#### Material provided
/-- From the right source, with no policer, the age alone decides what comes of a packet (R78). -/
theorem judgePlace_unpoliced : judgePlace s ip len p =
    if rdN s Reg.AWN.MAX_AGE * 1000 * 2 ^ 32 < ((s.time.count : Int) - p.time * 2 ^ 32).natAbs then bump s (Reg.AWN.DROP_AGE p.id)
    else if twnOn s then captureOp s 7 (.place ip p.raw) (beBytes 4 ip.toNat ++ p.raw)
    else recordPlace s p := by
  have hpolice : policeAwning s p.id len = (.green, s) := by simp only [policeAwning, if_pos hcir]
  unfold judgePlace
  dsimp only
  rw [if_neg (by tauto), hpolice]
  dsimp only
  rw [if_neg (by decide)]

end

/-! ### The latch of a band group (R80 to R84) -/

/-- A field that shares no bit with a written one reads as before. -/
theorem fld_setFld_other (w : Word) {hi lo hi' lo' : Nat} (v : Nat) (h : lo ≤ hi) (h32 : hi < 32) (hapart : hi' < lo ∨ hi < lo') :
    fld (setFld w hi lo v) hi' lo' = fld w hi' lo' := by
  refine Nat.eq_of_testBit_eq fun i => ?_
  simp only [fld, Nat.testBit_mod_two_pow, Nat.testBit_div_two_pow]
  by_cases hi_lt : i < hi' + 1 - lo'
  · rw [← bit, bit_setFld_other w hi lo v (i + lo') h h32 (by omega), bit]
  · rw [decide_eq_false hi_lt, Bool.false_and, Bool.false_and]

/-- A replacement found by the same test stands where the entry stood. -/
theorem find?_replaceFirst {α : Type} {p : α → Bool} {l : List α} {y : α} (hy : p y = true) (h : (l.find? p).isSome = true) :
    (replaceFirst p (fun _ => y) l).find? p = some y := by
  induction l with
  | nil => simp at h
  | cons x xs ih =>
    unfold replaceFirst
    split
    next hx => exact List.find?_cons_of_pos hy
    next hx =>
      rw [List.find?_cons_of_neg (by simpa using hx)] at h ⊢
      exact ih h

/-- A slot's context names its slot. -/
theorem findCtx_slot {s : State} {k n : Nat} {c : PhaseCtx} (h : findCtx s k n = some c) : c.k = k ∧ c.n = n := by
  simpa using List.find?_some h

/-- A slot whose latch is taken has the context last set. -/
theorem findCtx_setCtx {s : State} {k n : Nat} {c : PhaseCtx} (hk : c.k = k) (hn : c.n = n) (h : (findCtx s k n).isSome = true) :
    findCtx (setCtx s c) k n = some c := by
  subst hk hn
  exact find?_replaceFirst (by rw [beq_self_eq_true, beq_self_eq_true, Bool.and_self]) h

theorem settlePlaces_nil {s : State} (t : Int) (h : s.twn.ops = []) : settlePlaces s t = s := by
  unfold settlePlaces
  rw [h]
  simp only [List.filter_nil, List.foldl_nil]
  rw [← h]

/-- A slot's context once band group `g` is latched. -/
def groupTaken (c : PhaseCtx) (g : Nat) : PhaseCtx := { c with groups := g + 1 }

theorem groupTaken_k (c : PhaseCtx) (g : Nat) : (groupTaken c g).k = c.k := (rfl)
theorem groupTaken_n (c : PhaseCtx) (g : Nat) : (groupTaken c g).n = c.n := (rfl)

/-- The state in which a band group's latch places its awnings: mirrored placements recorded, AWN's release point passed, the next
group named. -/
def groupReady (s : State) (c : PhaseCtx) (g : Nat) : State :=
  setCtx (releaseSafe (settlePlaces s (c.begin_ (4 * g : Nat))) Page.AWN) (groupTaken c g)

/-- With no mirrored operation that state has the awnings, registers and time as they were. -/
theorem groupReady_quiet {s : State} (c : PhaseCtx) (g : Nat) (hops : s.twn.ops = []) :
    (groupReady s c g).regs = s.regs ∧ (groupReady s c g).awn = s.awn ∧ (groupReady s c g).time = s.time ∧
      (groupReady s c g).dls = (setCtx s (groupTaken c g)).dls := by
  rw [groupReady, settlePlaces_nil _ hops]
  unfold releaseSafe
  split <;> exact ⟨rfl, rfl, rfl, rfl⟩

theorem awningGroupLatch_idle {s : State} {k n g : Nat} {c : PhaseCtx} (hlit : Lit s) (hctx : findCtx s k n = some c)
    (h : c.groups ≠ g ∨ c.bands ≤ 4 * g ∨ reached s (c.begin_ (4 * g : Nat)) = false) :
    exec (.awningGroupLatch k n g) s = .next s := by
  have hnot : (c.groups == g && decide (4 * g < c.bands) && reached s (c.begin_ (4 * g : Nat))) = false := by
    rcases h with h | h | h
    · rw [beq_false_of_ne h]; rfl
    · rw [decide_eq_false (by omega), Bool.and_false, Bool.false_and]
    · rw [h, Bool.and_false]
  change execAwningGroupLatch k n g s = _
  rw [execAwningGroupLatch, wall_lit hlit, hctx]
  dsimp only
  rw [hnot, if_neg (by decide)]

#### What is expected
Could you restate every entry verbatim, please?

#### The answer
/-- From the right source, with no policer, the age alone decides what comes of a packet (R78). -/
theorem judgePlace_unpoliced : judgePlace s ip len p =
    if rdN s Reg.AWN.MAX_AGE * 1000 * 2 ^ 32 < ((s.time.count : Int) - p.time * 2 ^ 32).natAbs then bump s (Reg.AWN.DROP_AGE p.id)
    else if twnOn s then captureOp s 7 (.place ip p.raw) (beBytes 4 ip.toNat ++ p.raw)
    else recordPlace s p := by
  have hpolice : policeAwning s p.id len = (.green, s) := by simp only [policeAwning, if_pos hcir]
  unfold judgePlace
  dsimp only
  rw [if_neg (by tauto), hpolice]
  dsimp only
  rw [if_neg (by decide)]

end

/-! ### The latch of a band group (R80 to R84) -/

/-- A field that shares no bit with a written one reads as before. -/
theorem fld_setFld_other (w : Word) {hi lo hi' lo' : Nat} (v : Nat) (h : lo ≤ hi) (h32 : hi < 32) (hapart : hi' < lo ∨ hi < lo') :
    fld (setFld w hi lo v) hi' lo' = fld w hi' lo' := by
  refine Nat.eq_of_testBit_eq fun i => ?_
  simp only [fld, Nat.testBit_mod_two_pow, Nat.testBit_div_two_pow]
  by_cases hi_lt : i < hi' + 1 - lo'
  · rw [← bit, bit_setFld_other w hi lo v (i + lo') h h32 (by omega), bit]
  · rw [decide_eq_false hi_lt, Bool.false_and, Bool.false_and]

/-- A replacement found by the same test stands where the entry stood. -/
theorem find?_replaceFirst {α : Type} {p : α → Bool} {l : List α} {y : α} (hy : p y = true) (h : (l.find? p).isSome = true) :
    (replaceFirst p (fun _ => y) l).find? p = some y := by
  induction l with
  | nil => simp at h
  | cons x xs ih =>
    unfold replaceFirst
    split
    next hx => exact List.find?_cons_of_pos hy
    next hx =>
      rw [List.find?_cons_of_neg (by simpa using hx)] at h ⊢
      exact ih h

/-- A slot's context names its slot. -/
theorem findCtx_slot {s : State} {k n : Nat} {c : PhaseCtx} (h : findCtx s k n = some c) : c.k = k ∧ c.n = n := by
  simpa using List.find?_some h

/-- A slot whose latch is taken has the context last set. -/
theorem findCtx_setCtx {s : State} {k n : Nat} {c : PhaseCtx} (hk : c.k = k) (hn : c.n = n) (h : (findCtx s k n).isSome = true) :
    findCtx (setCtx s c) k n = some c := by
  subst hk hn
  exact find?_replaceFirst (by rw [beq_self_eq_true, beq_self_eq_true, Bool.and_self]) h

theorem settlePlaces_nil {s : State} (t : Int) (h : s.twn.ops = []) : settlePlaces s t = s := by
  unfold settlePlaces
  rw [h]
  simp only [List.filter_nil, List.foldl_nil]
  rw [← h]

/-- A slot's context once band group `g` is latched. -/
def groupTaken (c : PhaseCtx) (g : Nat) : PhaseCtx := { c with groups := g + 1 }

theorem groupTaken_k (c : PhaseCtx) (g : Nat) : (groupTaken c g).k = c.k := (rfl)
theorem groupTaken_n (c : PhaseCtx) (g : Nat) : (groupTaken c g).n = c.n := (rfl)

/-- The state in which a band group's latch places its awnings: mirrored placements recorded, AWN's release point passed, the next
group named. -/
def groupReady (s : State) (c : PhaseCtx) (g : Nat) : State :=
  setCtx (releaseSafe (settlePlaces s (c.begin_ (4 * g : Nat))) Page.AWN) (groupTaken c g)

/-- With no mirrored operation that state has the awnings, registers and time as they were. -/
theorem groupReady_quiet {s : State} (c : PhaseCtx) (g : Nat) (hops : s.twn.ops = []) :
    (groupReady s c g).regs = s.regs ∧ (groupReady s c g).awn = s.awn ∧ (groupReady s c g).time = s.time ∧
      (groupReady s c g).dls = (setCtx s (groupTaken c g)).dls := by
  rw [groupReady, settlePlaces_nil _ hops]
  unfold releaseSafe
  split <;> exact ⟨rfl, rfl, rfl, rfl⟩

theorem awningGroupLatch_idle {s : State} {k n g : Nat} {c : PhaseCtx} (hlit : Lit s) (hctx : findCtx s k n = some c)
    (h : c.groups ≠ g ∨ c.bands ≤ 4 * g ∨ reached s (c.begin_ (4 * g : Nat)) = false) :
    exec (.awningGroupLatch k n g) s = .next s := by
  have hnot : (c.groups == g && decide (4 * g < c.bands) && reached s (c.begin_ (4 * g : Nat))) = false := by
    rcases h with h | h | h
    · rw [beq_false_of_ne h]; rfl
    · rw [decide_eq_false (by omega), Bool.and_false, Bool.false_and]
    · rw [h, Bool.and_false]
  change execAwningGroupLatch k n g s = _
  rw [execAwningGroupLatch, wall_lit hlit, hctx]
  dsimp only
  rw [hnot, if_neg (by decide)]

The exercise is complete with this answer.